**TORQUE** is an open source resource manager providing control over batch jobs and distributed compute nodes. Basically, one can setup a home or small office Linux cluster and queue jobs with this software. A cluster consists of one head node and many compute nodes. The head node runs the **torque-server** daemon and the compute nodes run the **torque-client** daemon. The head node also runs a scheduler daemon.

## Contents

*   [1 Installation](#Installation)
*   [2 Must haves](#Must_haves)
    *   [2.1 /etc/hosts](#.2Fetc.2Fhosts)
    *   [2.2 Firewall configuration (if installed)](#Firewall_configuration_.28if_installed.29)
    *   [2.3 NFS](#NFS)
*   [3 Setup](#Setup)
    *   [3.1 Server (head node) configuration](#Server_.28head_node.29_configuration)
    *   [3.2 Client (compute node) configuration](#Client_.28compute_node.29_configuration)
    *   [3.3 Restart the server](#Restart_the_server)
    *   [3.4 Starting the client(s)](#Starting_the_client.28s.29)
*   [4 Verifying cluster status](#Verifying_cluster_status)
*   [5 Queuing jobs](#Queuing_jobs)
*   [6 Checking job status](#Checking_job_status)
*   [7 See also](#See_also)

## Installation

**Note:** Although TORQUE is a very powerful queuing system, if the goal of the cluster is solely to increase compilation throughput, [distcc](/index.php/Distcc "Distcc") is a much easier and elegant solution.

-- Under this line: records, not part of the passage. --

-- ==== Sys2Proof/Laws/State.lean ====
section
/-! SUPPORT. One lemma for each field and each update of the state's records, so that no later proof unfolds a record
update, and the reads of what an update has written. -/
namespace Sys2Proof.Machine

set_option Elab.async false

/-! ### Cubes -/

@[simp] theorem cube_setCube_self (s : State) (c : CubeId) (k : Cube) : (s.setCube c k).cube c = k := by
  simp [State.setCube, State.cube, Vector.get_eq_getElem]
theorem cube_setCube_ne (s : State) (c d : CubeId) (k : Cube) (h : d ≠ c) : (s.setCube c k).cube d = s.cube d := by
  have : c.val ≠ d.val := fun e => h (Fin.ext e.symm)
  simp [State.setCube, State.cube, Vector.get_eq_getElem, this]
@[simp] theorem cube_modCube_self (s : State) (c : CubeId) (f : Cube → Cube) : (s.modCube c f).cube c = f (s.cube c) :=
  cube_setCube_self s c _
theorem cube_modCube_ne (s : State) (c d : CubeId) (f : Cube → Cube) (h : d ≠ c) : (s.modCube c f).cube d = s.cube d :=
  cube_setCube_ne s c d _ h
theorem cube_modCube (s : State) (c d : CubeId) (f : Cube → Cube) :
    (s.modCube c f).cube d = if d = c then f (s.cube d) else s.cube d := by
  split
  · next h => subst h; exact cube_modCube_self s d f
  · next h => exact cube_modCube_ne s c d f h
@[simp] theorem me_setCube (s : State) (c : CubeId) (k : Cube) : (s.setCube c k).me = s.me := rfl
@[simp] theorem me_modCube (s : State) (c : CubeId) (f : Cube → Cube) : (s.modCube c f).me = s.me := rfl
@[simp] theorem me_modCtx (s : State) (f : Ctx → Ctx) : (s.modCtx f).me = s.me := rfl
@[simp] theorem me_modBundle (s : State) (f : BundleState → BundleState) : (s.modBundle f).me = s.me := rfl
@[simp] theorem me_pushResult (s : State) (r : Result) : (s.pushResult r).me = s.me := rfl
@[simp] theorem ctx_modCtx (s : State) (f : Ctx → Ctx) : (s.modCtx f).ctx = f s.ctx := by
  simp [State.ctx, State.modCtx, Cube.modCore]
@[simp] theorem bundle_modCtx (s : State) (f : Ctx → Ctx) : (s.modCtx f).bundle = s.bundle := by
  simp [State.bundle, State.modCtx, Cube.modCore]
@[simp] theorem ctx_modBundle (s : State) (f : BundleState → BundleState) : (s.modBundle f).ctx = s.ctx := by
  simp [State.ctx, State.modBundle, Cube.modBundle]
@[simp] theorem bundle_modBundle (s : State) (f : BundleState → BundleState) : (s.modBundle f).bundle = f s.bundle := by
  simp [State.bundle, State.modBundle, Cube.modBundle]
@[simp] theorem ctx_pushResult (s : State) (r : Result) :
    (s.pushResult r).ctx = { s.ctx with results := s.ctx.results ++ [{ r with cls := s.bundle.cls, pos := s.place, chk := s.bundle.chk }] } := by
  simp [State.pushResult]
@[simp] theorem bundle_pushResult (s : State) (r : Result) : (s.pushResult r).bundle = s.bundle := by
  simp [State.pushResult]
/-- An update of the running context reaches no other cube. -/
theorem cube_modCtx_ne (s : State) (f : Ctx → Ctx) (d : CubeId) (h : d ≠ s.me) : (s.modCtx f).cube d = s.cube d :=
  cube_modCube_ne s _ d _ h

[Install](/index.php/Install "Install") the [torque](https://aur.archlinux.org/packages/torque/) package found in the [AUR](/index.php/AUR "AUR").

## Must haves

### /etc/hosts

Make sure that `/etc/hosts` on **all** of the boxes in the cluster contains the hostnames of every PC in the cluster. Example, cluster consists of 3 PCs, mars, phobos, and deimos.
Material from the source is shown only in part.